• Problem requirements
Once you have read the data below, write it all out exactly.
---
/-- With each tag once in the map, the slot of an entry is the one its tag is looked up to. -/
theorem lookupTag_of_mem {x : BitVec 16} {i : SlotId} {m : List (BitVec 16 × SlotId)}
    (hn : (m.map (·.1)).Nodup) (h : (x, i) ∈ m) : lookupTag x m = some i := by
  induction m with
  | nil => simp at h
  | cons e m ih =>
    rw [List.map_cons, List.nodup_cons] at hn
    by_cases he : e.1 = x
    · have hnot : (x, i) ∉ m := fun hm => hn.1 (he ▸ List.mem_map_of_mem (f := (·.1)) hm)
      obtain rfl : (x, i) = e := (List.mem_cons.mp h).resolve_right hnot
      simp [lookupTag]
    · have hm : (x, i) ∈ m := (List.mem_cons.mp h).resolve_left fun hx => he (by rw [← hx])
      simpa [lookupTag, List.find?_cons, he] using ih hn.2 hm

/-! ## What an event at a slot does to the slots and the map -/

@[simp] theorem State.applyEffect_slots (i : SlotId) (e : SlotEffect) (s : State) :
    (s.applyEffect i e).slots = s.slots.set i e.slot := by
  simp [State.applyEffect]

theorem State.applyEffect_tagMap (i : SlotId) (e : SlotEffect) (s : State) :
    (s.applyEffect i e).tagMap = if e.slot.record.isNone then unmapSlot i s.tagMap else s.tagMap := by
  simp [State.applyEffect, State.noteEffect_tagMap]

theorem slots_set_get (v : Vector Slot 64) (i j : SlotId) (sl : Slot) :
    (v.set i sl)[j] = if i = j then sl else v[j] := by
  simp only [Fin.getElem_fin, Vector.getElem_set, Fin.ext_iff]

/-- An event at one slot that frees it or keeps its tag keeps the agreement. -/
theorem State.tagMapAgrees_applyEffect {i : SlotId} {e : SlotEffect} {s : State} (h : s.TagMapAgrees)
    (he : e.keepsTag s.slots[i]) : (s.applyEffect i e).TagMapAgrees := by
  have hslots : ∀ j : SlotId, (s.applyEffect i e).slots[j] = if i = j then e.slot else s.slots[j] := fun j => by
    rw [State.applyEffect_slots, slots_set_get]
  refine State.tagMapAgrees_of_freed ?_ (fun j => ?_) h
  · rw [State.applyEffect_tagMap]
    split
    case isTrue hfree =>
      rw [unmapSlot, ← State.tagMap_filter_of_agrees h (p := fun e => s.slots[e.2].record.isSome) fun _ => id]
      rw [List.filter_filter, List.filter_filter]
      refine List.filter_congr fun x _ => ?_
      rw [hslots]
      by_cases hx : i = x.2
      · rw [if_pos hx, Option.isNone_iff_eq_none.mp hfree]
        simp [hx]
      · simp [hx, Ne.symm hx]
    case isFalse hkept =>
      refine (State.tagMap_filter_of_agrees h fun x hx => ?_).symm
      rw [hslots]
      split <;> simp_all [Option.isSome_iff_ne_none]
  · rw [hslots]
    split
    · subst_vars; exact he
    · exact .inr rfl

@[simp] theorem State.latchTable_slots (m : LineId) (s : State) :
    (s.latchTable m).slots = mapTable (fun _ sl => (latchSlot m sl).slot) s.slots :=
  State.foldEffects_frame State.slots (by simp) _ _ _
---
• Exercise answer
/-- With each tag once in the map, the slot of an entry is the one its tag is looked up to. -/
theorem lookupTag_of_mem {x : BitVec 16} {i : SlotId} {m : List (BitVec 16 × SlotId)}
    (hn : (m.map (·.1)).Nodup) (h : (x, i) ∈ m) : lookupTag x m = some i := by
  induction m with
  | nil => simp at h
  | cons e m ih =>
    rw [List.map_cons, List.nodup_cons] at hn
    by_cases he : e.1 = x
    · have hnot : (x, i) ∉ m := fun hm => hn.1 (he ▸ List.mem_map_of_mem (f := (·.1)) hm)
      obtain rfl : (x, i) = e := (List.mem_cons.mp h).resolve_right hnot
      simp [lookupTag]
    · have hm : (x, i) ∈ m := (List.mem_cons.mp h).resolve_left fun hx => he (by rw [← hx])
      simpa [lookupTag, List.find?_cons, he] using ih hn.2 hm

/-! ## What an event at a slot does to the slots and the map -/

@[simp] theorem State.applyEffect_slots (i : SlotId) (e : SlotEffect) (s : State) :
    (s.applyEffect i e).slots = s.slots.set i e.slot := by
  simp [State.applyEffect]

theorem State.applyEffect_tagMap (i : SlotId) (e : SlotEffect) (s : State) :
    (s.applyEffect i e).tagMap = if e.slot.record.isNone then unmapSlot i s.tagMap else s.tagMap := by
  simp [State.applyEffect, State.noteEffect_tagMap]

theorem slots_set_get (v : Vector Slot 64) (i j : SlotId) (sl : Slot) :
    (v.set i sl)[j] = if i = j then sl else v[j] := by
  simp only [Fin.getElem_fin, Vector.getElem_set, Fin.ext_iff]

/-- An event at one slot that frees it or keeps its tag keeps the agreement. -/
theorem State.tagMapAgrees_applyEffect {i : SlotId} {e : SlotEffect} {s : State} (h : s.TagMapAgrees)
    (he : e.keepsTag s.slots[i]) : (s.applyEffect i e).TagMapAgrees := by
  have hslots : ∀ j : SlotId, (s.applyEffect i e).slots[j] = if i = j then e.slot else s.slots[j] := fun j => by
    rw [State.applyEffect_slots, slots_set_get]
  refine State.tagMapAgrees_of_freed ?_ (fun j => ?_) h
  · rw [State.applyEffect_tagMap]
    split
    case isTrue hfree =>
      rw [unmapSlot, ← State.tagMap_filter_of_agrees h (p := fun e => s.slots[e.2].record.isSome) fun _ => id]
      rw [List.filter_filter, List.filter_filter]
      refine List.filter_congr fun x _ => ?_
      rw [hslots]
      by_cases hx : i = x.2
      · rw [if_pos hx, Option.isNone_iff_eq_none.mp hfree]
        simp [hx]
      · simp [hx, Ne.symm hx]
    case isFalse hkept =>
      refine (State.tagMap_filter_of_agrees h fun x hx => ?_).symm
      rw [hslots]
      split <;> simp_all [Option.isSome_iff_ne_none]
  · rw [hslots]
    split
    · subst_vars; exact he
    · exact .inr rfl

@[simp] theorem State.latchTable_slots (m : LineId) (s : State) :
    (s.latchTable m).slots = mapTable (fun _ sl => (latchSlot m sl).slot) s.slots :=
  State.foldEffects_frame State.slots (by simp) _ _ _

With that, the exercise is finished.